Page#text does not return all the text

Question

Page#text does not return all the text

Opened this issue a year ago · 3 comments

For some reason PDF::Reader#text does not return all the text on a PDF file I'm scanning. Albeit I'm able to get the text by looking at the runs directly. Here is the file: https://hacktivista.org/tmp/2700968.pdf

The text I'm unable to get through #text is LECTURA ACTUAL 15-MAY-2023

Answer 1 · 2023-06-16T18:01:54.000Z

For the time being I just monkey-patched the class to add an :unformatted option.

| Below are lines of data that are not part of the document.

/-- R213, R215, R216, R227 to R229: signals, releases, control tokens and order tokens arrive. A join counts its signal, and fires when
every member has one; a release and a control token enter the window of their port; an order token moves C of its channel on. -/
def Obligations.ControlArrivals : Prop :=
  ∀ (s : State) (ctx slot j m : Nat) (g : Graph), s.graph? ctx slot = some g → j < g.joins.length →
    let x := joinAt s ctx slot j
    let others := moreSignals ctx slot j s.todo
    (x.state = .armed → m < x.counts.length → x.counts.getD m 0 < 255 → x.firedAt ≠ some s.pcyc →
      ∃ u, exec (.joinSignalArrival ctx slot j m) s = .next u ∧
        let y := joinAt u ctx slot j
        let risen := fun (k : Nat) => x.counts.getD k 0 + bit (k = m)
        ((others = true ∨ ∃ k, k < x.counts.length ∧ risen k = 0) →
          y.counts.length = x.counts.length ∧ (∀ k, k < x.counts.length → y.counts.getD k 0 = risen k) ∧ u.agenda = s.agenda) ∧
        (others = false → (∀ k, k < x.counts.length → 0 < risen k) → x.heldSigs = [] →
          (∀ k, k < x.counts.length → y.counts.getD k 0 = risen k - 1) ∧ y.firedAt = some s.pcyc ∧
          ∀ k v p, k < x.counts.length → memberOf s ctx slot j k = some (v, p) →
            (s.pcyc + (routeTime x.elem v.pos + 1), .releaseArrival ctx slot j k) ∈ u.agenda)) ∧
    (∀ t p, memberOf s ctx slot j m = some (.tile t, p) → (mget {} (s.tile t).cx p).skip = 0 →
      ∃ u, exec (.releaseArrival ctx slot j m) s = .next u ∧
        mget {} (u.tile t).cx p = { mget {} (s.tile t).cx p with held := (mget {} (s.tile t).cx p).held + 1 }) ∧
    (∀ tag a n p, s.arc? (State.arcKey ctx tag) = some a → a.dst = .seq n p → (mget {} (s.seq n).cx p).skip = 0 →
      (mget {} (s.seq n).cx p).held < 255 →
      ∃ u, exec (.controlTokenArrival ctx tag) s = .next u ∧
        mget {} (u.seq n).cx p = { mget {} (s.seq n).cx p with held := (mget {} (s.seq n).cx p).held + 1 } ∧
        ((s.seq n).run = .cwait p → (u.seq n).run = .run) ∧ ((s.seq n).run = .idle → (u.seq n).run = .run ∧ (u.seq n).pc = (Seq.advance (s.seq n) s.pcyc).pc)) ∧
    (∀ t c k, t < 4096 → (mget {} (s.tile t).oc c).done = [] → (mget {} (s.tile t).oc c).joins = [] →
      (k = (mget {} (s.tile t).oc c).upto + 1 → ∃ u, exec (.orderTokenArrival t c k) s = .next u ∧
        mget {} (u.tile t).oc c = { mget {} (s.tile t).oc c with upto := k, done := [] }) ∧
      (k ≠ (mget {} (s.tile t).oc c).upto + 1 → ∃ u, exec (.orderTokenArrival t c k) s = .next u ∧
        mget {} (u.tile t).oc c = { mget {} (s.tile t).oc c with done := [k] }))

/-! ## Arcs (R150 to R170, R222 to R226, R256) -/

namespace Sys2Proof.Claims

/-- The passing markers at the head of a window, and what follows them (R152). -/
def headMarkers (w : List Token) : List Token := w.takeWhile fun t => decide (t.kind = .punct ∨ t.kind = .snap)

/-- A token leaves the producer of an arc that stands in this package: on the scheduled plane it flies to the first router of its route
with a fixed time (R38, R158, R204), and on the dynamic one it arrives in a later cycle that the model leaves open (R39, R159). -/
def departs (s u : State) (ctx tag : Nat) (x : Arc) (tok : Token) : Prop :=
  (∃ y, u.arc? (State.arcKey ctx tag) = some y ∧ y.transit = x.transit ++ [tok] ∧ y.sent = x.sent + 1 ∧ y.window = x.window) ∧
  (x.kind = .slot → u.agenda = s.agenda ++ [(s.pcyc + x.firstLeg, .scheduledTokenArrival ctx tag)] ∧
    ∃ y, u.arc? (State.arcKey ctx tag) = some y ∧ y.flights = x.flights ++ [{ leg := 0, due := s.pcyc + x.firstLeg }]) ∧
  (x.kind ≠ .slot → ∃ n, s.pcyc < n ∧ u.agenda = s.agenda ++ [(n, .ringWindowWrite ctx tag)])

end Sys2Proof.Claims

/-- R168 to R170, R224, R225, R256: `pop`, `popd` and `peek` on a window with a token for them, `push`, `punct`, `punctall` and `cret`
on ports whose arcs take a token. `pop` removes the markers ahead of its token, gives the actor its colour after one advancing cycle and
its payload to the register after two; `peek` leaves the window as it is. -/
def Obligations.ArcInstructions : Prop :=
  ∀ (fold : BitVec 2) (d a : BitVec 6) (ft : BitVec 3) (s : State) (t : Nat) (x : Arc) (tag : Nat), s.cur.unit = .tile t → tag < 4096 →
    let ctx := s.cur.ctx
    let key := State.arcKey ctx tag
    let me := State.actorKey ctx s.cur.slot s.cur.actor
    let colour := (s.actor me).colour
    let inp := mget {} (s.tile t).inPorts a.toNat
    let out := mget {} (s.tile t).outPorts d.toNat
    let marks := headMarkers x.window
    s.arc? key = some x →
    let pops := fun (i : Instr) (tok : Token) (rs : List Result) => ∃ u y, exec i s = .next u ∧ u.arc? key = some y ∧
      y.read = x.read + ((marks ++ [tok]).filter Token.spends).length ∧ y.window = x.window.drop (marks.length + 1) ∧
      (mget {} (u.tile t).inPorts a.toNat).count = inp.count + 1 ∧
      (mget {} (u.tile t).inPorts a.toNat).ps = (inp.ps || marks.any fun m => m.kind == .punct) ∧
      (u.tile t).pend = ((delivered 2 t rs (delivered 1 t [.colour me tok.colour] s)).tile t).pend ∧ keepsMemory s u
    let items := (x.window.takeWhile fun m => decide (m.kind ≠ .mode ∧ m.kind ≠ .drain)).filter Token.isItem
    let open_ := x.kind = .slot ∨ x.sent - x.seen < x.cap + 64 * x.chunks
    let sends := fun (i : Instr) (tok : Token) (counted : Prop) => out.arc = some tag → open_ → (∀ r, x.dst ≠ .remote r) →
      ∃ u, exec i s = .next u ∧ departs s u ctx tag x { tok with tag := tag } ∧
        (counted → (mget {} (u.tile t).outPorts d.toNat).count = out.count + 1) ∧ (¬ counted → u.tiles = s.tiles) ∧ keepsMemory s u
    (inp.arc = some tag → ∀ tok, x.window[marks.length]? = some tok → tok.kind ≠ .mode → tok.kind ≠ .drain →
      (marks.filter fun m => m.kind == .punct).length + bit inp.ps ≤ 1 →
      pops (.pop fold d a) tok [payloadResult d s.cur.beat tok.payload] ∧ pops (.popd fold a) tok []) ∧
    (inp.arc = some tag → ∀ tok, items[s.cur.beat]? = some tok →
      exec (.peek fold d a) s = .next (delivered 2 t [payloadResult d s.cur.beat tok.payload] (delivered 1 t [.colour me tok.colour] s))) ∧
    sends (.push fold d a ft)
      { kind := .data, colour := colour, fmt := ft.toNat, payload := BitVec.ofNat 512 ((readV s a).toNat / 2 ^ (512 * s.cur.beat)) } True ∧
    sends (.punct d) { kind := .punct, colour := colour } False ∧
    (colour = 0 ∨ (colour ∈ (s.ctx ctx).drawn ∧ colour ∉ (s.ctx ctx).returned) →
      sends (.cret d) { kind := .data, colour := colour, payload := BitVec.ofNat 512 colour } True ∧
      (colour ≠ 0 → out.arc = some tag → open_ → ∃ u, exec (.cret d) s = .next u ∧ (u.ctx ctx).returned = (s.ctx ctx).returned ++ [colour])) ∧
    ((∀ e, e ∈ (s.tile t).inPorts → e.2.owner = s.cur.actor → e.2.ps = true) →
      (∀ e, e ∈ (s.tile t).outPorts → e.2.owner = s.cur.actor → ∃ v y, e.2.arc = some v ∧ s.arc? (State.arcKey ctx v) = some y ∧
        (y.kind = .slot ∨ y.sent - y.seen < y.cap + 64 * y.chunks) ∧ ∀ r, y.dst ≠ .remote r) →
      ∃ u, exec .punctall s = .next u ∧
        (∀ e, e ∈ (u.tile t).inPorts → e.2.owner = s.cur.actor → e.2.ps = false) ∧
        (∀ e, e ∈ (s.tile t).outPorts → e.2.owner = s.cur.actor → ∀ v, e.2.arc = some v → ∃ y, u.arc? (State.arcKey ctx v) = some y ∧
          { kind := .punct, tag := v, colour := colour } ∈ y.transit) ∧ keepsMemory s u)

/-- R29, R165, R168, R170, R222, R226: a `pop` whose window holds no token, and a `push` whose window has no room, freeze their region
with WHY 2 and 3; a `pop` that meets a MODE or DRAIN marker raises RATE; `punctall` with an input port without its PUNCT raises PUNCT. -/
def Obligations.ArcInstructionsStop : Prop :=
  ∀ (fold : BitVec 2) (d a : BitVec 6) (ft : BitVec 3) (s : State) (t k : Nat) (x : Arc) (tag : Nat),
    s.cur.unit = .tile t → (s.tile t).region = some k → s.arc? (State.arcKey s.cur.ctx tag) = some x → (s.regionAt k).waiting = none →
    let inp := mget {} (s.tile t).inPorts a.toNat
    let out := mget {} (s.tile t).outPorts d.toNat
    let freezes := fun (i : Instr) (why : FreezeWhy) (port : Nat) => exec i s = .next (s.setRegion k { s.regionAt k with
      rstate := 2, waiting := some { why := why, port := port, tag := tag, tile := t, seg := s.cur.seg, entry := s.cur.entry, stamp := s.cur.stamp } })
    (inp.arc = some tag → (∀ m, m ∈ x.window → m.kind = .punct ∨ m.kind = .snap) →
      freezes (.pop fold d a) .popWait a.toNat ∧ freezes (.popd fold a) .popWait a.toNat) ∧
    (inp.arc = some tag → (x.window.filter Token.isItem).length ≤ s.cur.beat → (∀ m, m ∈ x.window → m.kind ≠ .mode ∧ m.kind ≠ .drain) →
      freezes (.peek fold d a) .popWait a.toNat) ∧
    (out.arc = some tag → x.kind ≠ .slot → x.cap + 64 * x.chunks ≤ x.sent - x.seen →
      freezes (.push fold d a ft) .pushWait d.toNat ∧ freezes (.punct d) .pushWait d.toNat) ∧
    (inp.arc = some tag → ∀ m rest, x.window = m :: rest → (m.kind = .mode ∨ m.kind = .drain) →
      ∃ info, let rate := tileReport t { code := 0x10, info := info, entry := some s.cur.entry
                                         loc := s.tileLoc t s.cur.seg s.cur.entry (s.cur.stamp + s.cur.beat) } s
        exec (.pop fold d a) s = .next rate ∧ exec (.popd fold a) s = .next rate) ∧
    (∀ e, e ∈ (s.tile t).inPorts → e.2.owner = s.cur.actor → e.2.ps = false →
      ∃ info, exec .punctall s = raise 0x14 info s)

I'll leave it here:

require 'pdf/reader'

module PDF
  class Reader
    # PDF::Reader::Page monkey patches.
    class Page
      alias_method :_text, :text
      remove_method :text

      # @param [Hash] opts Adds :unformatted option.
      def text(opts = {})
        return runs.map(&:text).join(' ') if opts[:unformatted]

        _text(opts)
      end
    end
  end
end

Answer 2 · 2023-10-24T13:20:55.000Z

Had the same issue as well, looking forward to see a fix merged in the library.
In in the meantime, thanks @hacktivista for this monkey patch.

Answer 3 · 2024-04-22T17:39:46.000Z

Having the same issue!